The task.
Repeat the listing below word for word, stopping after the line that contains "fits_map_singleton h fun".

====== Given data ======

/-! ### Every result fits its register -/

/-- A result of a command with `n` destinations: one value for each, every magnitude below `MAXMAG`. -/
def Fits (n : Nat) (vs : List Int) : Prop := vs.length = n ∧ ∀ v ∈ vs, v.natAbs < Config.maxMag

theorem fits_one {v : Int} (h : v.natAbs < Config.maxMag) : Fits 1 [v] := ⟨rfl, by simpa using h⟩

theorem fits_two {v w : Int} (hv : v.natAbs < Config.maxMag) (hw : w.natAbs < Config.maxMag) : Fits 2 [v, w] :=
  ⟨rfl, by simp [hv, hw]⟩

theorem fits_three {u v w : Int} (hu : u.natAbs < Config.maxMag) (hv : v.natAbs < Config.maxMag) (hw : w.natAbs < Config.maxMag) :
    Fits 3 [u, v, w] :=
  ⟨rfl, by simp [hu, hv, hw]⟩

theorem exceptMap_eq_ok {ε α β : Type} {f : α → β} {r : Except ε α} {b : β} (h : r.map f = .ok b) : ∃ a, r = .ok a ∧ b = f a := by
  cases r with
  | error e => cases h
  | ok a => exact ⟨a, rfl, (Except.ok.inj h).symm⟩

/-- A command with one destination fits when its one value does. -/
theorem fits_map_singleton {r : Except CmdError Int} {vs : List Int} (h : r.map ([·]) = .ok vs)
    (hr : ∀ v, r = .ok v → v.natAbs < Config.maxMag) : Fits 1 vs := by
  obtain ⟨v, hv, rfl⟩ := exceptMap_eq_ok h
  exact fits_one (hr v hv)

theorem magOf_lt (s : State) (k : Reg) : magOf s k < Config.maxMag := mag_lt_maxMag _

theorem natAbs_valOf_lt (s : State) (k : Reg) : (valOf s k).natAbs < Config.maxMag := val_natAbs_lt _

theorem natAbs_sgnOf_mul (s : State) (k : Reg) (m : Nat) : (sgnOf s k * (m : Int)).natAbs = m := natAbs_sgn_mul _ m

theorem one_lt_maxMag : 1 < Config.maxMag := Nat.one_lt_two_pow (by decide)

theorem two_pow_64_le_maxMag : 2 ^ 64 ≤ Config.maxMag := Nat.pow_le_pow_right (by decide) (by decide)

/-- A checked result fits (R11). -/
theorem fits_checkCap {v : Int} {vs : List Int} (h : (checkCap v).map ([·]) = .ok vs) : Fits 1 vs :=
  fits_map_singleton h fun _ hw => (checkCap_ok hw).1 ▸ (checkCap_ok hw).2

/-- Toggling a bit inside the capacity stays inside it (R151). -/
theorem natAbs_flipBit_lt {s : State} {k : Reg} {n : Nat} {v : Int} (h : flipBit (sgnOf s k) (magOf s k) n = .ok v) :
    v.natAbs < Config.maxMag := by
  unfold flipBit at h
  split at h
  · cases h
  · next hn =>
    obtain rfl := Except.ok.inj h
    rw [natAbs_sgnOf_mul]
    exact Nat.xor_lt_two_pow (magOf_lt s k) (Nat.pow_lt_pow_right (by decide) (by omega))

/-- A shift up is checked, and a shift down only discards bits (R152, R153). -/
theorem natAbs_shiftBy_lt {s : State} {k : Reg} {unit : Nat} {n v : Int} (h : shiftBy unit (sgnOf s k) (magOf s k) n = .ok v) :
    v.natAbs < Config.maxMag := by
  unfold shiftBy at h
  split at h
  · cases h
  · split at h
    · obtain ⟨rfl, hlt⟩ := checkCap_ok h
      exact hlt
    · obtain rfl := Except.ok.inj h
      rw [natAbs_sgnOf_mul]
      exact lt_of_le_of_lt (Nat.shiftRight_le _ _) (magOf_lt s k)

theorem natAbs_subMag_lt {a b : Nat} (ha : a < Config.maxMag) (hb : b < Config.maxMag) : (subMag a b).natAbs < Config.maxMag := by
  unfold subMag
  generalize Config.maxMag = n at *
  omega

/-- The quotient and the remainder are at most the dividend (R173). -/
theorem fits_divMag {a b : Nat} {vs : List Int} (ha : a < Config.maxMag)
    (h : (divMag a b).map (fun p => [(p.1 : Int), (p.2 : Int)]) = .ok vs) : Fits 2 vs := by
  obtain ⟨p, hp, rfl⟩ := exceptMap_eq_ok h
  unfold divMag at hp
  split at hp
  · cases hp
  · obtain rfl := Except.ok.inj hp
    exact fits_two (lt_of_le_of_lt (Nat.div_le_self a b) ha) (lt_of_le_of_lt (Nat.mod_le a b) ha)

/-- The same for the truncating division (R194). -/
theorem fits_divInt {x y : Int} {vs : List Int} (hx : x.natAbs < Config.maxMag)
    (h : (divInt x y).map (fun p => [p.1, p.2]) = .ok vs) : Fits 2 vs := by
  obtain ⟨p, hp, rfl⟩ := exceptMap_eq_ok h
  by_cases hy : y = 0
  · subst hy
    cases hp
  · rw [divInt_of_ne hy] at hp
    obtain rfl := Except.ok.inj hp
    refine fits_two ?_ ?_
    · rw [Int.natAbs_tdiv]
      exact lt_of_le_of_lt (Nat.div_le_self _ _) hx
    · rw [Int.natAbs_tmod]
      exact lt_of_le_of_lt (Nat.mod_le _ _) hx

/-- MOD's result is below the modulus (R210). -/
theorem natAbs_modInt_lt {x y v : Int} (h : modInt x y = .ok v) : v.natAbs < y.natAbs := by
  by_cases hy : y = 0
  · subst hy
    cases h
  · rw [modInt_of_ne hy] at h
    obtain rfl := Except.ok.inj h
    exact natAbs_reduced_lt hy

/-- The working values that GCD ends with fit. -/
def GcdPairs.Fit (p : GcdPairs) : Prop :=
  (p.oldR.natAbs < Config.maxMag ∧ p.r.natAbs < Config.maxMag) ∧ (p.oldS.natAbs < Config.maxMag ∧ p.s.natAbs < Config.maxMag) ∧
    (p.oldT.natAbs < Config.maxMag ∧ p.t.natAbs < Config.maxMag)

/-- Each pass keeps the current values as the old ones and checks the new ones (R220). -/
theorem fit_gcdStep {p p' : GcdPairs} (hp : p.Fit) (h : gcdStep p = .ok p') : p'.Fit := by
  obtain ⟨⟨_, hr⟩, ⟨_, hs⟩, ⟨_, ht⟩⟩ := hp
  unfold gcdStep at h
  split at h
  · cases h
  split at h
  · cases h
  next newR hR =>
  split at h
  · cases h
  next newS hS =>
  split at h
  · cases h
  next newT hT =>
  obtain rfl := Except.ok.inj h
  exact ⟨⟨hr, (nextOf_ok hR).2⟩, ⟨hs, (nextOf_ok hS).2⟩, ⟨ht, (nextOf_ok hT).2⟩⟩

theorem fit_gcdLoop {n : Nat} {p p' : GcdPairs} (hp : p.Fit) (h : gcdLoop n p = .ok p') : p'.Fit := by
  induction n generalizing p with
  | zero =>
    obtain rfl := Except.ok.inj h
    exact hp
  | succ n ih =>
    unfold gcdLoop at h
    split at h
    · obtain rfl := Except.ok.inj h
      exact hp
    · split at h
      · cases h
      · next q hq => exact ih (fit_gcdStep hp hq) h

theorem fits_extendedGcd {a b : Int} {vs : List Int} (ha : a.natAbs < Config.maxMag) (hb : b.natAbs < Config.maxMag)
    (h : extendedGcd a b = .ok vs) : Fits 3 vs := by
  obtain ⟨p, hp, rfl⟩ := exceptMap_eq_ok h
  have h1 : (1 : Int).natAbs < Config.maxMag := one_lt_maxMag
  have h0 : (0 : Int).natAbs < Config.maxMag := lt_trans Nat.zero_lt_one one_lt_maxMag
  obtain ⟨⟨hR, _⟩, ⟨hS, _⟩, ⟨hT, _⟩⟩ := fit_gcdLoop ⟨⟨ha, hb⟩, ⟨h1, h0⟩, ⟨h0, h1⟩⟩ hp
  exact fits_three hR hS hT

theorem natAbs_mulMod_lt {x y m v : Int} (hm : m.natAbs < Config.maxMag) (h : mulMod x y m = .ok v) : v.natAbs < Config.maxMag := by
  unfold mulMod at h
  split at h
  · cases h
  · exact lt_trans (natAbs_modInt_lt h) hm

theorem natAbs_answer_powStep_lt {m : Int} {p p' : PowWork} (hm : m.natAbs < Config.maxMag) (hp : p.answer.natAbs < Config.maxMag)
    (h : powStep m p = .ok p') : p'.answer.natAbs < Config.maxMag := by
  unfold powStep at h
  split at h
  · cases h
  next answer hanswer =>
  split at h
  · cases h
  obtain rfl := Except.ok.inj h
  split at hanswer
  · exact natAbs_mulMod_lt hm hanswer
  · obtain rfl := Except.ok.inj hanswer
    exact hp

theorem natAbs_answer_powLoop_lt {m : Int} {n : Nat} {p p' : PowWork} (hm : m.natAbs < Config.maxMag)
    (hp : p.answer.natAbs < Config.maxMag) (h : powLoop m n p = .ok p') : p'.answer.natAbs < Config.maxMag := by
  induction n generalizing p with
  | zero =>
    obtain rfl := Except.ok.inj h
    exact hp
  | succ n ih =>
    unfold powLoop at h
    split at h
    · obtain rfl := Except.ok.inj h
      exact hp
    · split at h
      · cases h
      · next q hq => exact ih (natAbs_answer_powStep_lt hm hp hq) h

======

Solution to this exercise.
/-! ### Every result fits its register -/

/-- A result of a command with `n` destinations: one value for each, every magnitude below `MAXMAG`. -/
def Fits (n : Nat) (vs : List Int) : Prop := vs.length = n ∧ ∀ v ∈ vs, v.natAbs < Config.maxMag

theorem fits_one {v : Int} (h : v.natAbs < Config.maxMag) : Fits 1 [v] := ⟨rfl, by simpa using h⟩

theorem fits_two {v w : Int} (hv : v.natAbs < Config.maxMag) (hw : w.natAbs < Config.maxMag) : Fits 2 [v, w] :=
  ⟨rfl, by simp [hv, hw]⟩

theorem fits_three {u v w : Int} (hu : u.natAbs < Config.maxMag) (hv : v.natAbs < Config.maxMag) (hw : w.natAbs < Config.maxMag) :
    Fits 3 [u, v, w] :=
  ⟨rfl, by simp [hu, hv, hw]⟩

theorem exceptMap_eq_ok {ε α β : Type} {f : α → β} {r : Except ε α} {b : β} (h : r.map f = .ok b) : ∃ a, r = .ok a ∧ b = f a := by
  cases r with
  | error e => cases h
  | ok a => exact ⟨a, rfl, (Except.ok.inj h).symm⟩

/-- A command with one destination fits when its one value does. -/
theorem fits_map_singleton {r : Except CmdError Int} {vs : List Int} (h : r.map ([·]) = .ok vs)
    (hr : ∀ v, r = .ok v → v.natAbs < Config.maxMag) : Fits 1 vs := by
  obtain ⟨v, hv, rfl⟩ := exceptMap_eq_ok h
  exact fits_one (hr v hv)

theorem magOf_lt (s : State) (k : Reg) : magOf s k < Config.maxMag := mag_lt_maxMag _

theorem natAbs_valOf_lt (s : State) (k : Reg) : (valOf s k).natAbs < Config.maxMag := val_natAbs_lt _

theorem natAbs_sgnOf_mul (s : State) (k : Reg) (m : Nat) : (sgnOf s k * (m : Int)).natAbs = m := natAbs_sgn_mul _ m

theorem one_lt_maxMag : 1 < Config.maxMag := Nat.one_lt_two_pow (by decide)

theorem two_pow_64_le_maxMag : 2 ^ 64 ≤ Config.maxMag := Nat.pow_le_pow_right (by decide) (by decide)

/-- A checked result fits (R11). -/
theorem fits_checkCap {v : Int} {vs : List Int} (h : (checkCap v).map ([·]) = .ok vs) : Fits 1 vs :=
  fits_map_singleton h fun _ hw => (checkCap_ok hw).1 ▸ (checkCap_ok hw).2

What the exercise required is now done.